In the press release that accompanied the results, BC Ferries said it had net earnings of $37.8 million in the second quarter (July 1 to Sept. 30), which was $57.2 million lower than the same period in 2019. Since the start of the fiscal year on April 1, BC Ferries has posted net losses of $24.2 million compared to net earnings of $107.2 million for the first six months of the 2019-20 fiscal year – a drop of $131.4 million.

“COVID-19 continues to have a significant impact on the ferry system as we navigate through what is now the new normal with our employees, our customers and all British Columbians,” BC Ferries president and CEO Mark Collins said. “Throughout the pandemic, our employees continue to provide lifeline service to coastal communities and I want to recognize their dedication and perseverance, which has been nothing short of inspiring.”
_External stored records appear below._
/-- Settles O33: NOP does nothing anywhere, and the effect of every other command waits for a transfer. -/
theorem commandsChangeNothingWhileBusy : Obligations.CommandsChangeNothingWhileBusy := by
  intro i s busy
  have notReady : s.cmdReady = false := by simp [State.cmdReady, busy]
  cases i with
  | nop => rfl
  | init => exact congrArg _ (s.onTransfer_busy _ notReady)
  | absorb len data => exact congrArg _ (s.onTransfer_busy _ notReady)
  | final => exact congrArg _ (s.onTransfer_busy _ notReady)
  | reservedLow sub => exact congrArg _ (s.onTransfer_busy _ notReady)
  | reservedHigh sub => exact congrArg _ (s.onTransfer_busy _ notReady)

/-- Settles O36: NOP answers its state by definition, and the decoder reads a NOP from op 0x0 alone. -/
theorem nopChangesNothing : Obligations.NopChangesNothing := by
  refine ⟨fun s => rfl, fun w => decode_of_op_nop, fun t next => ?status⟩
  case status =>
    cases next
    exact State.reset_status

/-! ### The outputs while busy (R205) -/

/-- Settles O35: busy leaves COUNT zero and shuts out ERR, so that every field of the status word is known. -/
theorem busyOutputsAreConstant : Obligations.BusyOutputsAreConstant := by
  intro s inv busy
  obtain ⟨-, -, empty, -, error⟩ := inv
  obtain ⟨count, -⟩ := empty busy
  have phase := s.busy_iff.mp busy
  have noError : s.ERRC = .none := by
    by_contra latched
    simp [error.mp latched] at phase
  refine ⟨noError, ?status, by simp [State.cmdReady, busy], State.digest_of_not_done ?masked⟩
  case status =>
    rcases phase with phase | phase <;>
      simp [State.status, State.cmdReady, State.busy, State.dvalid, State.errFlag, count, noError, phase, Phase.busy,
        ErrorCode.toBits]
  case masked => rcases phase with phase | phase <;> simp [phase]

end Sys2Proof.Machine
end

section
/-! Encoder and decoder (30_encoding.md R70 to R74): the fields of a packed word, the significant data bits bit by bit,
and a word's command as the command of the word with its ignored bits cleared (`decode_clearIgnored`). -/

namespace Sys2Proof

/-! ### The fields of a packed word (R70) -/

@[simp] theorem lenField_packFields (op len : BitVec 4) (data : BitVec 64) :
    lenField (packFields op len data) = len := by
  calc (packFields op len data).extractLsb' 64 4
    _ = (op ++ len).extractLsb' 0 4 := BitVec.extractLsb'_append_eq_of_le (by decide)
    _ = len := BitVec.extractLsb'_append_eq_right

@[simp] theorem dataField_packFields (op len : BitVec 4) (data : BitVec 64) :
    dataField (packFields op len data) = data :=
  BitVec.extractLsb'_append_eq_right

theorem dataField_getLsbD {k : Nat} (h : k < 64) (w : CmdWord) : (dataField w).getLsbD k = w.getLsbD k := by
  simp [dataField, h]

/-- Below the op field a packed word without operands has no bit set. -/
theorem packFields_zero_getLsbD {k : Nat} (h : k < 68) (op : BitVec 4) :
    (packFields op 0#4 0#64).getLsbD k = false := by
  simp only [packFields, BitVec.getLsbD_append, BitVec.getLsbD_zero]
  split_ifs with inData inLen
  · rfl
  · rfl
  · omega

/-! ### The significant data bits (R73, R74) -/

theorem significantData_getLsbD (len : BitVec 4) (data : BitVec 64) (i : Nat) :
    (significantData len data).getLsbD i = (decide (i < 8 * len.toNat) && data.getLsbD i) := by
  rw [significantData, BitVec.getLsbD_and, BitVec.getLsbD_ofNat, Nat.testBit_two_pow_sub_one]
  by_cases inWord : i < 64
  case pos => simp [inWord, Bool.and_comm]
  case neg => simp [BitVec.getLsbD_of_ge data i (by omega)]

/-- The data fits its length exactly when every bit from `8·len` on is zero. -/
theorem dataFits_iff (len : BitVec 4) (data : BitVec 64) :
    dataFits len data = true ↔ ∀ i, 8 * len.toNat ≤ i → data.getLsbD i = false := by
  rw [dataFits, decide_eq_true_iff]
  constructor
  case mp =>
    intro bound i above
    exact Nat.testBit_lt_two_pow (bound.trans_le (Nat.pow_le_pow_right (by decide) above))
  case mpr => exact fun clear => Nat.lt_pow_two_of_testBit _ clear

theorem dataFits_significantData (len : BitVec 4) (data : BitVec 64) :
    dataFits len (significantData len data) = true := by
  refine (dataFits_iff _ _).mpr fun i above => ?_
  simp [significantData_getLsbD, above.not_gt]

theorem significantData_of_dataFits {len : BitVec 4} {data : BitVec 64} (fits : dataFits len data = true) :
    significantData len data = data := by
  refine BitVec.eq_of_getLsbD_eq fun i hi => ?_
  rw [significantData_getLsbD]
  by_cases below : i < 8 * len.toNat
  case pos => simp [below]
  case neg => simp [below, (dataFits_iff len data).mp fits i (by omega)]

/-- Data that agree on the significant bits are the same data to the decoder. -/
theorem significantData_congr {len : BitVec 4} {data data' : BitVec 64}
    (same : ∀ k, k < 64 → k < 8 * len.toNat → data.getLsbD k = data'.getLsbD k) :
    significantData len data = significantData len data' := by
  refine BitVec.eq_of_getLsbD_eq fun k hk => ?_
  simp only [significantData_getLsbD]
  by_cases below : k < 8 * len.toNat
  case pos => rw [same k hk below]
  case neg => simp [below]
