-- ==== Sys2Proof/Machine/CheckDigit.lean ====
section
/-! DEFINITION. The GS1 check-digit accumulator: chk, CHK (44_checkdigit). -/

namespace Sys2Proof.Machine

/-- The weighted sum of digit values listed from the right end, weights 3 and 1 in turn, the first weight 3 when
`odd` (R150: positions 1st, 3rd, ... from the right weigh 3). -/
def weighted : Bool → List Nat → Nat
  | _, [] => 0
  | odd, x :: xs => x * (if odd then 3 else 1) + weighted (!odd) xs

/-- The digit values of a string from its right end: `x_1, x_2, ...` (R150). -/
def digitsFromRight (ds : Text) : List Nat := ds.reverse.map digitVal

/-- The weighted sum of R150. -/
def checkSum (ds : Text) : Nat := weighted true (digitsFromRight ds)

/-- `chk(ds)` (R150): `(10 - (sum mod 10)) mod 10` as a digit character. -/
def chk (ds : Text) : Char7 := digitChar ((10 - checkSum ds % 10) % 10)

/-- CHK Ta, Tb (R151). -/
def execChk (ta tb : TReg) (s : State) : Result :=
  commit .chk s do
    let ds := s.getT ta
    require (isDigits ds) .vDigit
    return s.setT tb [chk ds]

end Sys2Proof.Machine
end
Vehicle traffic was down 29 per cent compared to the second quarter of last fiscal year and passenger numbers were off 14 per cent. The decreases for the first six months come in at 43 per cent and 28.7 per cent respectively.

Revenue was down $81.7 million in the second quarter and down $190.7 million over the first six months compared to the 2019-20 fiscal year for a year-to-date total of $385 million.

BC Ferries said its expenses were lower as well, down $62.1 million, or 14.1 per cent, on the operations side for the year so far, which includes expenses such as labour costs, fuel consumption, maintenance and advertising.

“These cost reductions, while helpful, did not offset the decline in revenues as a significant portion of BC Ferries costs are fixed and do not meaningfully fluctuate with reduced traffic demand,” the release said.

Capital spending, including terminal upgrades in Langdale and Horseshoe Bay, also remains on hold.

“Prior to COVID-19, our 12-year capital plan totalled $3.9 billion and included new vessels, upgrades and modifications for existing vessels, significant improvements at our fleet maintenance unit, major investments at terminals and renewal of information technology systems,” said Collins.

“Given the impact of the pandemic to our operations and financial position, we are reviewing all capital plans to identify opportunities to defer any expenditures that are not regulatory, security or safety related or operationally necessary. It’s imperative that we scrutinize everything we do to preserve the long-term sustainability of the ferry system in the public interest.”

The management discussion and analysis also notes that BC Ferries is yet to receive any of the $308 million earmarked for ferries under the federal-provincial Safe Restart Agreement.

“We reached a formal agreement with the Province regarding the Safe Restart Funding Program earlier this month,” the analysis said. “The funds have not been received and the timing of receipt and recognition within the financial statements is currently under review.”